I got a really lovely one from redrose last time which is still on display 

Mine didn't actually make it to a postbox until Sunday so it will probably arrive soon. I'm away until monday though if one gets sent here.


----------



## 5t3IIa (Aug 7, 2013)

Fgs I spent hours on mine yours, Me76


----------



## Me76 (Aug 7, 2013)

Post came and nothing yet.


----------



## 5t3IIa (Aug 7, 2013)

Me76 said:


> Post came and nothing yet.


----------



## albionism (Aug 7, 2013)

Mine might take a while to get to the recipient, as it's coming from Wollongong, NSW.


----------



## Me76 (Aug 8, 2013)

Mine is going in the post this evening.  

I have cheated slightly and it is in an envelope, but I have tried to ensure the envelope will make the recipient smile.


----------



## trashpony (Aug 8, 2013)

I've done mine (skin of teeth) and will send tomorrow. Will put a stamp on it NOW so I don't forget


----------



## killer b (Aug 8, 2013)

i nipped home, and both the postcards i'm escrowing have arrived - but then i left them on the kitchen side when i left. 

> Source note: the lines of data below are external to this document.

-- ==== Sys2Proof/Machine/TickWork.lean ====
section
/-! DEFINITION. What the engines' tasks do for one tick: DFC groups, LSE, SEP, OSM, re-solves (R233 to R246, R253 to R271, R299 to R301). -/

namespace Sys2Proof.Machine

/-- A change of the tick in progress. -/
def modCur (f : Cur → Cur) (s : State) : State := { s with tkx := { s.tkx with cur := s.tkx.cur.map f } }

/-- Records of the tick in progress that EMIT writes. -/
def queueRec (r : EmitRec) (s : State) : State := modCur (fun c => { c with recs := c.recs ++ [r] }) s

/-- TickSEQ and Tm of a record's head (R241, R242, R273). -/
def tickHead (f : Nat) (t : Tick) : List (Nat × Nat × Nat) := [(480, 32, t.seq), (432, 48, tmSec f t.g), (400, 32, tmNs f t.g)]

/-! The Separator (R233 to R246) -/

def dfcEvent (k : Nat) (s : State) : State :=
  let up := newlySet s.dfc.event s.dfc.eventEn k
  let s := { s with dfc := { s.dfc with event := setBit s.dfc.event k } }
  if up then raiseBlock 6 s else s
def dfcCnt (k n : Nat) (s : State) : State := { s with dfc := { s.dfc with cnt := modAt s.dfc.cnt k (satAdd · n) } }

/-- Table index of the endpoint that a chain names; one that no packet has where the table does not hold it. -/
def epIndexOf (s : State) (id : Nat) : Nat := (((tickEps s).find? fun e => e.2.id = id).map Prod.fst).getD (2 ^ 32)

/-- THRESHOLD record (R241). -/
def thresholdUnits (f : Nat) (t : Tick) (e : ThrEdge) : List Unit512 :=
  [unitOf (hdr 0x21 1 0 ++ tickHead f t ++ [(388, 12, e.chain), (387, 1, b2n e.lower), (386, 1, b2n e.set), (378, 8, e.out.m),
    (372, 6, e.out.decim), (340, 32, e.out.value.toNat), (308, 32, ifld 32 e.out.y), (244, 64, ifld 64 e.level), (228, 16, e.out.flags)])]

/-- DFC_SAMPLES records, at most 256 entries each (R242). -/
def dfcSamplesRecs (f : Nat) (t : Tick) (outs : List DfcOut) : List (List Unit512) :=
  let parts := cut 256 16 (outs.filter DfcOut.outEn)
  parts.zipIdx.map fun p =>
    let us := packUnits 128 (p.1.map fun o => packFields [(96, 32, o.value.toNat), (64, 32, ifld 32 o.y), (52, 12, o.chain), (44, 8, o.m),
      (38, 6, o.decim), (30, 8, o.substN), (0, 16, o.flags)])
    unitOf (hdr 0x20 (1 + us.length) 0 ++ tickHead f t ++ [(384, 16, p.1.length), (376, 8, p.2), (368, 8, parts.length)]) :: us

/-- Outputs in ascending chain number. -/
def insOut (o : DfcOut) : List DfcOut → List DfcOut
  | [] => [o]
  | a :: r => if o.chain < a.chain then o :: a :: r else a :: insOut o r

/-- A swap took effect: its descriptor completes with the tick (R236). -/
def swapDone (seq : Nat) (w : Swap) (s : State) : State :=
  let s := dfcEvent 5 (dfcCnt 4 1 s)
  match w.ctx with
  | some c => completeWith c .ok w.late (some seq) 0 s
  | none => s

/-- One chain's share of a group task. -/
def chainWork (t : Tick) (s : State) (x : Nat × Chain) : State :=
  let r := x.2.tick x.1 (epIndexOf s x.2.srcA) (epIndexOf s x.2.srcB) t.g t.view
  let s := { s with dfc := { s.dfc with
    chains := insertK s.dfc.chains x.1 r.chain, outs := r.outs.foldl (fun l o => insOut o l) s.dfc.outs, edges := s.dfc.edges ++ r.edges } }
  let s := dfcCnt 0 r.outs.length (dfcCnt 1 r.subst (dfcCnt 2 (b2n r.satIn) (dfcCnt 3 (b2n r.satOut) (dfcCnt 5 r.edges.length s))))
  let ev := fun (b : Bool) (k : Nat) (s : State) => if b then dfcEvent k s else s
  let s := ev r.satIn 0 (ev r.satOut 1 (ev r.allSub 2 (ev (r.edges.any ThrEdge.set) 3 (ev (r.edges.any fun e => !e.set) 4 s))))
  match r.swapped with
  | some w => swapDone t.seq w s
  | none => s

/-- The COMMIT task of a group of 256 chains, in ascending chain number (R233). -/
def dfcGroup (t : Tick) (grp : Nat) (s : State) : State :=
  ((s.dfc.chains.filter fun c => c.1 / 256 = grp)).foldl (chainWork t) s

/-- The tick's DFC records: samples by chain, then edges (R241 to R243). -/
def dfcRecs (t : Tick) (s : State) : List EmitRec :=
  let f := frate s
  (dfcSamplesRecs f t s.dfc.outs).map (fun us => { ring := ringSel s.dfc.outRing, typ := 0x20, units := us, stamp := none }) ++
  s.dfc.edges.map fun e => { ring := ringSel s.dfc.thrRing, typ := 0x21, units := thresholdUnits f t e, stamp := none }

/-! The Linear State Estimator -/

/-- What a status point says to R253. -/
def pointLook (s : State) (k : Nat) : Option (Bool × Nat × Nat) := (lookupK s.sep.points k).map fun p => (p.stale, p.pos, p.last)

/-- A mark's snapshot: the branches as the active bound them (R495), and the factor that matches. -/
def matchFactor (im : LseImage) (snap : List Bool) : Nat × Bool :=
  let sw := im.branches.zipIdx.filterMap fun e => if e.1.points.isEmpty then none else some e.2
  match (im.factors.zipIdx).find? fun e => sw.all fun k => nth e.1.inService k true = nth snap k true with
  | some e => (e.2, false)
  | none => (0, true)

/-- The bindings of a tick at its commit (R253, R254, R495). -/
def bindTick (snap : Option (List Bool)) (s : State) : Bind × State :=
  match s.lse.sec with
  | none => (Bind.reset, s)
  | some im =>
    let (own, v, a, unc) := bindTopology im (pointLook s)
    let (sn, v, a) := match snap with
      | some l => let m := matchFactor im l; (l, m.1, m.2)
      | none => (own, v, a)
    let b : Bind := { inService := sn, variant := v, approx := a, uncertain := unc, hold := s.lse.hold, holdSeq := s.lse.holdSeq }
    let changed := match s.lse.lastVar with
      | some w => decide (w ≠ v)
      | none => false
    let s := if changed then lseEvent 4 (lseCnt 8 1 s) else s
    let s := if a then lseEvent 3 (lseCnt 7 1 s) else s
    let s := if unc then lseEvent 5 (lseCnt 11 1 s) else s
    (b, s)

def maxRemove (s : State) : Nat := fld s.lse.maxRem.toNat 3 0

/-- Steps 1 to 6 for a tick with the values it should read (R258, R270). -/
def solveTick (t : Tick) (cover : Nat) (view : List (Nat × EpVal)) (s : State) : Option (Solve × Bool) :=
  s.lse.sec.map fun im => lseSolve s.hif.digest im s.lse.nrTh.toNat (maxRemove s) t.g cover t.bind view

/-- A residual invariant failed: the contained fault, which also counts it (R259). -/
def lseInvariant (s : State) : State := raiseFault (FaultIn.plain 0x08 7) s

/-- The state a completed LSE_ANALYZE writes: hold state, the tick's factor and the registers (R257, R267, R276). -/
def lseWriteBack (t : Tick) (v : Solve) (r : LseRes) (s : State) : State :=
  let hold := r.x.zipIdx.map fun e => if nth r.obs e.2 false then e.1 else c0
  { s with lse := { s.lse with
    hold := hold, holdSeq := if hold.all fun h => h = c0 then none else some t.seq
    lastVar := some t.bind.variant, variant := t.bind.variant, approx := t.bind.approx, unobs := decide (r.nObs < r.x.length), chi := r.chi
    last := [t.seq, r.j, r.maxNr, r.chiLim].map (BitVec.ofNat 32)
    unobZones := r.unobZones, measRt := v.ms.map fun m => (m.cls, m.test) } }

/-- Counters and events of a completed result, primary or revision. What counts ticks counts a tick once (R261, R264, R278). -/
def lseTally (t : Tick) (v : Solve) (r : LseRes) (s : State) : State :=
  let ev := fun (b : Bool) (k : Nat) (s : State) => if b then lseEvent k s else s
  let trunc := decide (255 < r.islands.length)
  let unob := !r.unobZones.isEmpty
  let s := lseCnt 2 v.removals.length (lseCnt 3 (b2n (r.limit && !t.limitSeen)) (lseCnt 4 r.critical (lseCnt 5 (b2n (decide (r.chi = 2)))
    (lseCnt 6 (b2n (unob && !t.unobSeen)) (lseCnt 12 (b2n trunc) s)))))
  let s := modTick t.g (fun x => { x with limitSeen := x.limitSeen || r.limit, unobSeen := x.unobSeen || unob }) s
  ev (decide (r.chi = 2)) 0 (ev r.limit 1 (ev (!r.unobZones.isEmpty) 2 (ev (decide (0 < r.critical)) 7 (ev trunc 8 s))))

def resHead (t : Tick) (rev : Nat) (s : State) : ResHead := { f := frate s, g := t.g, seq := t.seq, rev := rev, bind := t.bind }

/-- Type of a record by its common header (R363). -/
def recType (us : List Unit512) : Nat := fld (us.headD 0#512).toNat 55 48

/-- The records of a primary result, or of the tick whose LSE work was cancelled (R268, R272). -/
def lseRecs (t : Tick) (inv : Bool) (res : Option LseRes) (s : State) : List EmitRec :=
  match s.lse.sec with
  | none => []
  | some im =>
    let h := resHead t 0 s
    let l := match res with
      | some r => lseRecords im h r
      | none => [cancelledSummary h inv]
    l.map fun us => { ring := ringSel im.outRing, typ := recType us, units := us, stamp := none }

/-- Primary LSE_ANALYZE of a tick completes (R258, R267, R269): the result. -/
def analyzeTick (t : Tick) (v : Solve) (s : State) : Option LseRes × State :=
  match s.lse.sec with
  | none => (none, s)
  | some im =>
    let r := lseAnalyze im s.lse.chiK.toNat t.bind v
    (some r, lseCnt 0 1 (lseCnt 9 r.nHeld (lseTally t v r (lseWriteBack t v r { s with lse := { s.lse with work := none } }))))

/-! The Separation Detector -/

/-- The SEP task for a tick, with the zone-out states of its commit (R325, R329). -/
def sepWork (t : Tick) (s : State) : State × List EmitRec :=
  let (s, l) := sepTask t { s with sep := { s.sep with outSample := t.outZones } }
  (s, l.map fun e => { ring := ringSel s.sep.outRing, typ := e.1, units := e.2, stamp := none })

/-! The Oscillation Monitor -/

/-- Records of an identification. -/
def osmEmit (l : List (Nat × List Unit512)) (s : State) : List EmitRec :=
  l.map fun e => { ring := ringSel s.osm.outRing, typ := e.1, units := e.2, stamp := none }

/-- ID_DIGESTs of identifications among records are compared (R502). -/
def osmDigests (k : Nat) (l : List (Nat × List Unit512)) (s : State) : State :=
  (l.filter fun e => e.1 = 0x40).foldl (fun s e => identDigest k e.2 s) s

/-- The update of set k at a tick (R284). -/
def osmWork (t : Tick) (k : Nat) (s : State) : State × List EmitRec :=
  match osmSetOf s k with
  | none => (s, [])
  | some e =>
    let (s, l) := updateSet k (osmInputs s e t.g t.seq) 0 s
    (osmDigests k l s, osmEmit l s)

/-- Records written at once, outside the EMIT of the tick in progress (R272, R303). -/
def writeNow (t : Tick) (l : List EmitRec) (s : State) : State :=
  l.foldl (fun s r => match r.ring with
    | some n => handRec n r.typ (markUnits t.marks r.units) r.stamp (some t.seq) s
    | none => s) s

/-- A tick, or what its late records see of one that is FINAL and holds no storage any more. -/
def pastTick (g seq : Nat) (s : State) : Tick :=
  (tickOf s g).getD (
    let m := (lookupK s.aln.past g).getD (false, false)
    { newTick g with seq := seq, st := .final, suspect := m.1, incomplete := m.2 })

/-- The oldest deferred update of set k, or of location (8), is processed (R300). -/
def osmDeferWork (k : Nat) (s : State) : State :=
  if k = 8 then
    match s.osm.locQueue with
    | [] => s
    | x :: q => locationTick x { s with osm := { s.osm with locQueue := q } }
  else match osmSetOf s k with
    | none => s
    | some e => match e.queue with
      | [] => s
      | x :: q =>
        let (s, l) := updateSet k x markDeferred (putSet k { e with queue := q } s)
        let s := writeNow (pastTick x.g x.seq s) (osmEmit l s) (osmDigests k l s)
        if !(l.any fun e => e.1 = 0x40) then s else { s with osm := { s.osm with deferMark := insertN k s.osm.deferMark } }

/-- More deferred updates of a set, or of location, wait. -/
def deferWaits (k : Nat) (s : State) : Bool :=
  if k = 8 then !s.osm.locQueue.isEmpty else match osmSetOf s k with
    | some e => !e.queue.isEmpty
    | none => false

/-! Re-solves (R208, R209, R270) -/

/-- RESOLVE_B of tick g completes: the next revision (R209, R269). -/
def revise (t0 : Tick) (v : Solve) (s : State) : State :=
  match s.lse.sec with
  | none => s
  | some im =>
    let rev := t0.revision + 1
    let s := lseCnt 1 1 (modTick t0.g (fun t => { t with revision := rev }) s)
    let t := { t0 with revision := rev }
    let r := lseAnalyze im s.lse.chiK.toNat t.bind v
    let h := resHead t rev s
    let s := lseTally t0 v r s
    let s := writeNow t ((lseRecords im h r).map fun us => { ring := ringSel im.outRing, typ := recType us, units := us, stamp := none }) s
    reviseAlarms t rev r s

end Sys2Proof.Machine
end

going away for the weekend, so i'll have to post monday bob. sorry! xx


----------



## wayward bob (Aug 8, 2013)

no rush kb


----------



## Greebo (Aug 8, 2013)

One arrived for me this morning and here it is.


----------



## miss direct (Aug 9, 2013)

I think mine isn't going to show :-(


----------



## Greebo (Aug 9, 2013)

miss direct said:


> I think mine isn't going to show :-(


 
It might.  I hope you took a picture of it before sending, though.


----------



## killer b (Aug 9, 2013)

yours has arrived in the country miss d - i'll be forwarding it to it's recipient next week.


----------



## killer b (Aug 9, 2013)

(it's great btw.)


----------



## miss direct (Aug 9, 2013)

Ah ha!! Now I know who the mysterious E is


----------



## madamv (Aug 9, 2013)

Wah wah wah I wanted to join this year.  Completely missed it.

Next time.  Maybe Christmas card?  Someone come find me if I don't pop in?


----------



## 8115 (Aug 9, 2013)

So, today is the deadline right?

Greebo, yours is mine   My bedroom alcove with my plant, jewellery and that, specifically.


----------



## Greebo (Aug 9, 2013)

madamv said:


> Wah wah wah I wanted to join this year. Completely missed it.
> 
> Next time. Maybe Christmas card? Someone come find me if I don't pop in?


 
Do a couple of spares and send them in an envelope to killer b?


----------



## madamv (Aug 9, 2013)

Oooooh.   Could do.  Is there someone without?


----------



## Greebo (Aug 9, 2013)

madamv said:


> Oooooh. Could do. Is there someone without?


 
There might be, usually one or two fail to arrive.


----------



## killer b (Aug 9, 2013)

madamv said:


> Oooooh.   Could do.  Is there someone without?


There will be...


----------



## ViolentPanda (Aug 9, 2013)

Just doing mine today. 

My own fault. I always decide to do something ambitious rather than simple.


----------



## madamv (Aug 9, 2013)

Ok. Pm me where I need to send mine to killer b.  I will attempt my first tonight ...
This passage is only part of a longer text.